Access management is one of the hardest systems we’ve built at Macro - and the one we’ve rewritten the most. As you read the post you’ll see how we stopped treating sharing as its own feature and let it fall out of something people were already doing.

Entities in Macro#

Macro is a unified system for all of your work. We combine the functionality of products like Linear, Notion, Slack, Google Drive and Superhuman all into one space where you can reference anything anywhere. Despite the wide array of features Macro supports we must ensure that all these entities support the same fundamental model for sharing.

Some of these items are:

  • Documents
  • Projects
  • AI Chats
  • Emails

Each entity may have some slightly unique behaviors for entity access but overall they all share the same fundamental sharing model.

One of the biggest benefits of having all of this in one workspace is a unified permissioning system. We want access to be unified so that agents, unified search, and humans can all access everything seamlessly.

The First Sharing System#

Macro has had 2 main “share” models. The initial model was fairly standard and mirrored how something like Google Drive and other cloud drives allow you to share items.

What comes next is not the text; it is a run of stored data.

-- ==== Sys2Proof/Machine/FpuTrans.lean ====
section
/-! DEFINITION. FPU transcendental instructions (48_fpu_arithmetic_2_transcendental.md R685 to R692). -/

namespace Sys2Proof.Machine

/-! ## What the eight instructions share (46_fpu_numerics.md R560) -/

/-- An operand that is a NaN or has no class: it decides the answer by itself (R550). -/
def decides (x : Ext) : Bool := isNan x || classOf x == .unsupported

/-- One operand: the answer by R550, or any value where the operand is outside the range of the instruction, and then no
exception flag (R685 promises none: DESIGN CHOICE, log 27). -/
def unaryCalc (cw : Word) (inRange : Bool) (free a : Ext) (raw : RawResult) : Calc Ext :=
  if inRange || decides a then arith cw 64 [regOperand a] raw else Calc.pure free

/-- Two operands, y in ST(1) and x in ST(0). -/
def binaryCalc (cw : Word) (inRange : Bool) (free y x : Ext) (raw : RawResult) : Calc Ext :=
  if inRange || decides y || decides x then arith cw 64 [regOperand y, regOperand x] raw else Calc.pure free

/-- F2XM1 (R685): outside -1 to +1 the result is any value. -/
def f2xm1Op : M Unit :=
  fpuReg 0x1F0#11 do
    let free ← freeBits 80
    arithOp false 0#3 0 [0#3] fun cw _ f =>
      unaryCalc cw (inExp2Range (f.reg 0#3)) free (f.reg 0#3)
        (rawExp2m1 (rcOf cw) (f.reg 0#3))

/-- A result in ST(1), then a pop. -/
def intoSt1 (code : BitVec 11) (c : Word → Ext → Ext → Ext → Calc Ext) : M Unit :=
  fpuReg code do
    let free ← freeBits 80
    arithOp false 1#3 1 [0#3, 1#3] fun cw _ f => c cw free (f.reg 1#3) (f.reg 0#3)

/-- FPATAN (R687). -/
def fpatanOp : M Unit :=
  intoSt1 0x1F3#11 fun cw free y x => binaryCalc cw true free y x (rawAtan (rcOf cw) y x)

/-- FYL2X (R691). -/
def fyl2xOp : M Unit :=
  intoSt1 0x1F1#11 fun cw free y x => binaryCalc cw true free y x (rawYLog2 (rcOf cw) y x)

/-- FYL2XP1 (R692): outside its range the result is any value, and ST(1) is popped all the same. -/
def fyl2xp1Op : M Unit :=
  intoSt1 0x1F9#11 fun cw free y x => binaryCalc cw (inLogRange x) free y x (rawYLog2P1 (rcOf cw) y x)

/-! ## The trigonometric instructions -/

/-- C2. -/
def setC2 (b : Bool) : M Unit := modifyFpu fun f => { f with st := { f.st with c2 := b } }

/-- FSIN and FCOS (R686, R689). C2 tells whether the operand is out of range; on a stack underflow, which has no operand, it
is clear (DEDUCED, log 26). An infinity clears it whether #IA is masked or not (DESIGN CHOICE, log 59). With C2 = 1, C1 is
undefined for FCOS and clear for FSIN. A tiny result raises #U, as Table C-1 (R552) has it, though the page of FSIN lists
none (DESIGN CHOICE, log 59). -/
def trigOp (code : BitVec 11) (freeC1 : Bool) (raw : BitVec 2 → Ext → RawResult) : M Unit :=
  fpuReg code do
    undefC320
    let s ← get
    let x := s.fpu.reg 0#3
    setC2 (!s.fpu.isEmpty 0#3 && tooLarge x)
    if s.fpu.isEmpty 0#3 then stackFault false (modifyFpu fun f => f.setReg 0#3 indefinite)
    else if tooLarge x then
      let b ← freeBit
      setC1 (freeC1 && b)
    else commitReg 0#3 0 (arith s.fpu.cw 64 [regOperand x] (raw (rcOf s.fpu.cw) x))

/-- FPTAN and FSINCOS: the operation leaves one result in ST(0) and pushes another (R688, R690). C2 is as for FSIN and
FCOS. -/
def trigPair (code : BitVec 11) (pair : Word → Bool → Ext → Calc (Ext × Ext)) : M Unit :=
  fpuReg code do
    undefC320
    let bit ← freeBit
    let s ← get
    let x := s.fpu.reg 0#3
    let faulty := modifyFpu fun f => (f.setReg 0#3 indefinite).push indefinite
    setC2 (!s.fpu.isEmpty 0#3 && tooLarge x)
    if s.fpu.isEmpty 0#3 then stackFault false faulty
    else if tooLarge x then setC1 false
    else if !s.fpu.isEmpty 7#3 then stackFault true faulty
    else commitPair (pair s.fpu.cw bit x)

/-- FPTAN: tangent, then 1.0. For an infinity or a NaN the page does not say what is pushed: 1.0 or the NaN, by the free
bit (R688; log 41). -/
def tanPair (cw : Word) (bit : Bool) (x : Ext) : Calc (Ext × Ext) :=
  let c := arith cw 64 [regOperand x] (rawTan (rcOf cw) x)
  { c with val := c.val.map fun v => (v, if (isInf x || decides x) && bit then v else oneExt) }

/-- FSINCOS: sine, then cosine; C1 is that of one of the two roundings (R690; log 41). -/
def sinCosPair (cw : Word) (bit : Bool) (x : Ext) : Calc (Ext × Ext) :=
  let a := arith cw 64 [regOperand x] (rawSin .sincosSin (rcOf cw) x)
  let b := arith cw 64 [regOperand x] (rawCos .sincosCos (rcOf cw) x)
  { ie := a.ie, de := a.de, ze := false, oe := a.oe || b.oe, ue := a.ue || b.ue, pe := a.pe || b.pe,
    c1 := if bit then a.c1 else b.c1, usesPc := false,
    val :=
      match a.val, b.val with
      | some u, some v => some (u, v)
      | _, _ => none }

/-- F2XM1 : `D9 F0` (R685). -/
def execF2xm1 (s : State) : Out := runSeq f2xm1Op s

/-- FCOS : `D9 FF` (R686). -/
def execFcos (s : State) : Out := runSeq (trigOp 0x1FF#11 true (rawCos .fcos)) s

/-- FPATAN : `D9 F3` (R687). -/
def execFpatan (s : State) : Out := runSeq fpatanOp s

/-- FPTAN : `D9 F2` (R688). -/
def execFptan (s : State) : Out := runSeq (trigPair 0x1F2#11 tanPair) s

/-- FSIN : `D9 FE` (R689). -/
def execFsin (s : State) : Out := runSeq (trigOp 0x1FE#11 false (rawSin .fsin)) s

/-- FSINCOS : `D9 FB` (R690). -/
def execFsincos (s : State) : Out := runSeq (trigPair 0x1FB#11 sinCosPair) s

/-- FYL2X : `D9 F1` (R691). -/
def execFyl2x (s : State) : Out := runSeq fyl2xOp s

/-- FYL2XP1 : `D9 F9` (R692). -/
def execFyl2xp1 (s : State) : Out := runSeq fyl2xp1Op s

end Sys2Proof.Machine
end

  • Items can be made publicly accessible
  • Items can be shared with individual users or your entire organization.
  • If a project (folder) is shared with you, then all items within that project are also shared with you.

These requirements led to our first entity access management system that I’ll refer to as “simple sharing”.

Simple Sharing#

To support simple sharing we set up a UserItemAccess table that would record all the entities that were shared and who/what they were shared with.

Let’s say a user shares doc_1 with user_1 and they share proj_1 with their entire organization (org_1), which contains user_2 and user_3. The UserItemAccess table would contain the following rows.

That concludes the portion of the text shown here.